I think that this is the perfect place to leave a Dylan Moran clip:
http://www.youtube.com/watch?v=oS1NOXWVWgo
It's worth the two minutes and some it takes to watch, I swear.
posted by Stagger Lee at 11:40 AM on October 29, 2010


The clip. For real this time. In link form.


...next time I'll "preview," I promise.
posted by Stagger Lee at 11:41 AM on October 29, 2010


It's always very heartening when editors take the time to respond personally. Some markets are just awful and impersonal no matter what. Others are better. Pseudopod has a really dedicated team working for them, and everyone from the editor to the slush readers has always gone out of their way to give personalized notes for rejections. Shawn Garret, in particular, was tremendously encouraging to me despite having to kick my stories to the curb. He's part of the reason I've tried to become more active and involved in that little community.
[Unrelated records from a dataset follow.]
/-- The descriptor that 512 bytes hold (R123). -/
def parseDesc (bs : List Byte) : Desc :=
  { serial := (bs.drop 40).take 20, makerCode := field bs 60 2, paVer := field bs 62 2, headsA := field bs 64 1, headsB := field bs 65 1
    assist := field bs 66 1, spdMin := field bs 72 2, spdMax := field bs 74 2, polePairs := field bs 76 1, spImax := field bs 82 2
    iSpinup := field bs 84 2, iRun := field bs 86 2, tSpinup := field bs 88 2, actA := actDescAt bs 96, actB := actDescAt bs 128
    wdDly := field bs 160 2, wgOn := field bs 162 2, wgOff := field bs 164 2, aeOn := field bs 166 2, aeOff := field bs 168 2
    iwMax := field bs 170 2, htrMax := field bs 172 2, astSetMax := field bs 174 2, astLimMax := field bs 176 2
    astMonScale := field bs 178 2, rbiasMax := field bs 180 2, tSpinMin := sbyte bs 188, tSpinMax := sbyte bs 189
    tWrMin := sbyte bs 190, tWrMax := sbyte bs 191, makerKeyId := field bs 504 4, hp12Ma := field bs 182 2, hp5Ma := field bs 184 2, raw := bs }

/-- FLAGS.SIGNED. -/
def descSigned (bs : List Byte) : Bool := bit (field bs 67 1) 0

/-- An actuator block lies within its ranges (R123). -/
def actDescOk (d : ActDesc) : Bool :=
  4000 ≤ d.vcmRes && d.vcmRes ≤ 15000 && d.vcmImax ≤ 3000 && d.vcmIcont ≤ 1500 && d.retI ≤ d.vcmImax && d.retT ≤ 200
    && d.maVmax ≤ 240 && d.maCap ≤ 200

/-- Every field lies within its range (R123, R124). -/
def descOk (bs : List Byte) : Bool :=
  let d := parseDesc bs
  1 ≤ d.makerCode && d.makerCode ≤ 255 && 1 ≤ d.headsA && d.headsA ≤ 10 && 1 ≤ d.headsB && d.headsB ≤ 10 && 1 ≤ d.assist && d.assist ≤ 2
    && field bs 68 4 ≤ 64000 && d.spdMin ≤ 4800 && 7200 ≤ d.spdMax && d.spdMax ≤ 7500 && 1 ≤ d.polePairs && d.polePairs ≤ 16
    && 500 ≤ field bs 78 2 && field bs 78 2 ≤ 4000 && d.spImax ≤ 4000 && d.iSpinup ≤ 3000 && d.iRun ≤ 1400 && d.tSpinup ≤ 20000
    && actDescOk d.actA && actDescOk d.actB && d.wdDly ≤ 5000 && d.wgOn ≤ 20 && d.wgOff ≤ 20 && d.aeOn ≤ 1500 && d.aeOff ≤ 100
    && d.iwMax ≤ 255 && d.htrMax ≤ 1023 && d.astSetMax ≤ 4095 && d.astLimMax ≤ 4095 && d.rbiasMax ≤ 1023
    && d.hp12Ma ≤ 300 && d.hp5Ma ≤ 400 && d.tSpinMin ≤ d.tSpinMax && d.tWrMin ≤ d.tWrMax
    && (descSigned bs || d.makerKeyId == 0)

/-- Every RSVD byte and every RSVD bit within a field is zero (R124, R137). -/
def descRsvdOk (bs : List Byte) : Bool :=
  field bs 63 1 == 0 && field bs 67 1 ≤ 1 && [(77, 78), (94, 96), (109, 110), (120, 128), (141, 142), (152, 160), (186, 188), (194, 256)].all
    fun r => zeroBytes bs r.1 r.2

/-- DESC_SIG of a descriptor (R125, R136). -/
def State.descSigOf (s : State) (bs : List Byte) : Nat :=
  if !descSigned bs then 0
  else match s.nor.makers.find? fun m => m.1 == field bs 504 4 with
  | none => 3
  | some m => if sm2Ok m.2 (bs.take 512) ((bs.drop 512).take 64) then 1 else 2

/-- The reason of step 3 of R130 for which a descriptor is rejected; 0 when it passes (R137). -/
def State.descReject (s : State) (bytes : Option (List Byte)) : Nat :=
  match bytes with
  | none => 1
  | some bs =>
    if !(field bs 0 4 == 0x4C4F4557 && field bs 4 1 == 1 && field bs 6 2 == (if descSigned bs then 576 else 512)
        && bs.length == field bs 6 2) then 2
    else if field bs 508 4 != (crc32c (bs.take 508)).toNat then 3
    else if !(field bs 90 2 == 32768 && field bs 92 2 == 640 && descRsvdOk bs) then 2
    else if !descOk bs then 4
    else if s.feat0 0x0A == 1 && s.descSigOf bs != 1 then 5
    else 0

/-- PA_ID and PA_CAPS of an actuator agree with the descriptor (R114, R123, R130). -/
def capsOk (d : Desc) (heads id caps : Nat) : Bool :=
  bits id 15 8 == d.makerCode % 256 && bits id 7 0 == d.paVer % 256 && bits caps 3 0 == heads && bits caps 5 4 == d.assist

/-- REJECT of a bring-up; 0 when every step of R130 passes (R131, R137). DEDUCED, log entry 62. -/
def State.rejectOf (s : State) (b : BringUp) : Nat :=
  let d := parseDesc (b.bytes.getD [])
  let supply (lo hi : Nat) : Bool := match b.supplyStep with | some k => lo ≤ k && k ≤ hi | none => false
  if supply 1 3 then 9
  else if s.descReject b.bytes != 0 then s.descReject b.bytes
  else if supply 4 4 then 9
  else if b.parityBad.isSome then 6
  else if !(capsOk d d.headsA b.idA b.capsA && capsOk d d.headsB b.idB b.capsB) then 7
  else if !b.scratchOk then 6
  else if b.statA != 0 || b.statB != 0 then 8
  else if supply 5 6 then 9
  else 0

/-! ### Insertion and bring-up (R128 to R133) -/

/-- The always-on island runs and no reset holds the module. DEDUCED, log entry 62. -/
def State.portsRun (s : State) : Bool := s.mns.busUp && s.start.phase != .off && s.start.phase != .inReset && s.start.phase != .stuck

/-- HPRES_N has been low for 50 ms: the HDA is present, and its bring-up starts unless a power failure stands (R128, R130). -/
def execHdaInserted (h : HdaNo) (s : State) : Out :=
  guarded (s.portsRun && !(s.hda h).present) s <|
    let s := s.updHda h fun d => { d with present := true, lastTemp := if d.st == .empty then none else d.lastTemp }
    if s.mns.powerFail || (s.hda h).st != .empty then s
    else ((s.setPort h fun d => { d with st := .reading, hs := 3 }).portOn h).raise 18 0 1 h

/-- The temperature that a bring-up reads as soon as HP5 is up (R127, R577). -/
def State.bringUpTemp (s : State) (h : Nat) (t : Option Int) : State :=
  match t with
  | none => (s.updHda h fun x => { x with tempValid := false }).raise 18 0 6 h
  | some t => s.hdaReading h t

/-- The bring-up under way is the one of a newly present HDA. -/
def State.readingNow (s : State) (h : Nat) : Bool := (s.hda h).st == .reading && (s.hda h).present
/-- The bring-up under way is the repeated one of an exit from HS3 (R589). DEDUCED, log entry 43. -/
def State.exitingHs3 (s : State) (h : Nat) : Bool :=
  let d := s.hda h
  d.st == .accepted && d.hs == 3 && d.hsTransit && d.hsTarget < 3 && (sget s.pwr.port h {}).on && !s.mns.waiting.contains h
    && sget s.mns.alloc h .zero == .zero
/-- Firmware is there to read a descriptor, and no power failure stands. DEDUCED, log entry 43. -/
def State.canBringUp (s : State) : Bool := s.portsRun && s.start.phase != .stage0 && s.start.phase != .fiddlehead && !s.mns.powerFail

/-- A preamp after step 5 of R130: PA_ID and PA_CAPS as it holds them, PA_STAT cleared, so that PFLT is released, MODE SLEEP and the last pattern in
PA_SCRATCH. -/
def Preamp.broughtUp (id caps : Nat) (p : Preamp) : Preamp :=
  { regs := sset (sset (sset (sset (sset p.regs 0 (BitVec.ofNat 16 id) 0) 1 (BitVec.ofNat 16 (caps % 64)) 0) 2 0 0) 4 0 0) 0x0B 0xA55A#16 0
    pendingG := [], pflt := false }

/-- What a passing bring-up leaves of the descriptor, the supply limits, which the descriptor narrows, and the preamps (R121, R125, R130). -/
def State.described (s : State) (h : Nat) (b : BringUp) : State :=
  let bs := b.bytes.getD []
  let sig := s.descSigOf bs
  let d := parseDesc bs
  let s := s.updHda h fun x =>
    { x with desc := some d, descSig := sig, reject := 0, hp5Limit := Nat.min 400 d.hp5Ma, hp12Limit := Nat.min 300 d.hp12Ma }
  (s.updMu (2 * h) fun m => { m with pa := m.pa.broughtUp b.idA b.capsA }).updMu (2 * h + 1) fun m => { m with pa := m.pa.broughtUp b.idB b.capsB }

/-- The HDA is accepted: it rests in HS3 with its port off, is measured, and its tables load at once or at step 9 of the
start (R126, R130, R133, R258, R586, R608). DEDUCED, log entry 62. -/
def State.acceptHda (s : State) (h : Nat) (b : BringUp) : State :=
  let bs := b.bytes.getD []
  let d := parseDesc bs
  let same := sget s.nor.serials h [] == d.serial
  let s := (s.described h b).bringUpTemp h b.temp
  let s := s.setPort h fun x => { x with st := .accepted, hs := 3, sameSerial := same, onlyCtl := false }
  let s := { s with nor := { s.nor with serials := sset s.nor.serials h d.serial [] } }
  let fresh (m : Mu) : Mu :=
    { m with formatted := false, recovered := false, stopped := false, zeroed := m.zeroed && same, rewritten := if same then m.rewritten else [] }
  let s := ((s.updMu (2 * h) fresh).updMu (2 * h + 1) fresh).raise 18 0 2 h
  let s := (s.portOff h).measure (descEntry h d)
  if s.loadsAtOnce then s.loadHdaTables h else s

/-- The spin-up that an exit from HS3 asks for, if the fresh reading permits it (R577, R589). -/
def State.spinIfWarm (s : State) (h : Nat) (b : BringUp) : State :=
  let s := (s.described h b).bringUpTemp h b.temp
  let d := s.desc h
  let ok : Bool := match b.temp with | some t => decide (d.tSpinMin * 16 ≤ t) && decide (t ≤ d.tSpinMax * 16) | none => false
  if ok then (s.updHda h fun x => { x with spinWithheld := false }).askSpin h
  else ((s.updHda h fun x => { x with spinWithheld := true }).portOff h).failHs h 1

/-- Bring-up completes: the HDA is accepted, or at an exit from HS3 its spindle may start (R130, R577, R589). -/
def execHdaAccepted (h : HdaNo) (found : BringUp) (s : State) : Out :=
  if s.readingNow h then guarded (s.canBringUp && s.rejectOf found == 0) s (s.acceptHda h found)
  else guarded (s.exitingHs3 h && s.canBringUp && s.rejectOf found == 0) s (s.spinIfWarm h found)

/-- A supply failed before step `k` (R131). -/
def supplyBefore (b : BringUp) (k : Nat) : Bool := match b.supplyStep with | some n => decide (n < k) | none => false

/-- A step of the bring-up fails; the signature was verified once step 3 was passed, and by a failure of the signature itself (R125, R131); a transition that asked for it ends with MEDIA_UNIT_OFFLINE (R418, R589). -/
def State.rejectHda (s : State) (h : Nat) (b : BringUp) : State :=
  let r := s.rejectOf b
  let s := match b.parityBad with
    | some (a, reg) => if r == 6 then s.raise 11 (2 * h + a % 2) 5 reg else s
    | none => s
  let checked : Bool := r == 5 || (s.descReject b.bytes == 0 && !supplyBefore b 4)
  let sig := if checked then s.descSigOf (b.bytes.getD []) else 0
  let s := (s.portOff h).setPort h fun d => { d with st := .rejected, hs := 3, reject := r, descSig := sig, sameSerial := false, desc := none }
  (s.raise 18 0 3 (h + r * 16)).failHs h 0

/-- Bring-up fails: the HDA is rejected (R131). -/
def execHdaRejected (h : HdaNo) (found : BringUp) (s : State) : Out :=
  guarded ((s.readingNow h || s.exitingHs3 h) && s.canBringUp && s.rejectOf found != 0) s (s.rejectHda h found)

/-! ### Release and removal (R134, R135) -/

/-- A release has ended: the port domain is off (R134). -/
def State.release (s : State) (h : Nat) : State :=
  let c := (s.hda h).releaseCmd
  let s := (s.portOff h).setPort h fun d => { d with st := .released, hs := 3, sameSerial := false, releaseCmd := none, hsTransit := false, desc := none }
  let s := s.raise 18 0 4 h
  match c with
  | some t => s.complete t {}
  | none => s

/-- A release has drained, unloaded and stopped its HDA (R134). -/
def execHdaReleased (h : HdaNo) (s : State) : Out :=
  let d := s.hda h
  guarded (d.st == .releasing && d.srv.spin == .stopped && s.bothParked h && s.releaseDrained h) s (s.release h)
(I'm a part-time slush-reader for Escape Pod, the science fiction to Pseudopod's horror. They don't let us part-timers respond directly to the authors, which is probably just as well because then I'd have to try to find a nice way to tell people that we're not taking their story because they have The Crazy.)
posted by Scattercat at 12:38 PM on October 29, 2010 [1 favorite]


The clip. For real this time. In link form.

It's blocked for me. Damn Channel 4. Here's an unblocked one. To do it with a flugelhorn was a stroke of genius.
posted by kersplunk at 1:05 PM on October 29, 2010


it means they mean to be encouraging...

I don't know about that.

This reminded me of an old blog post by author Kris Saknussemm, a list of rejection letters that sound a bit less than encouraging, but display a, shall we say, certain level of personal interest nonetheless.

Rejectamenta
posted by louche mustachio at 7:00 PM on October 29, 2010


still remember back in 1979 that the Guinness Book of World Records had an entry for "most rejected author". The guy supposedly had hundreds of rejections, and there was a photo of him with head in hands looking up from a typewriter.

oh man, I want to feel bad for that guy, whoever he was, but I think the statute of limitations has run out and I can just point and laugh, right?
posted by mannequito at 7:06 PM on October 29, 2010


I got a rejection from Gerry Howard.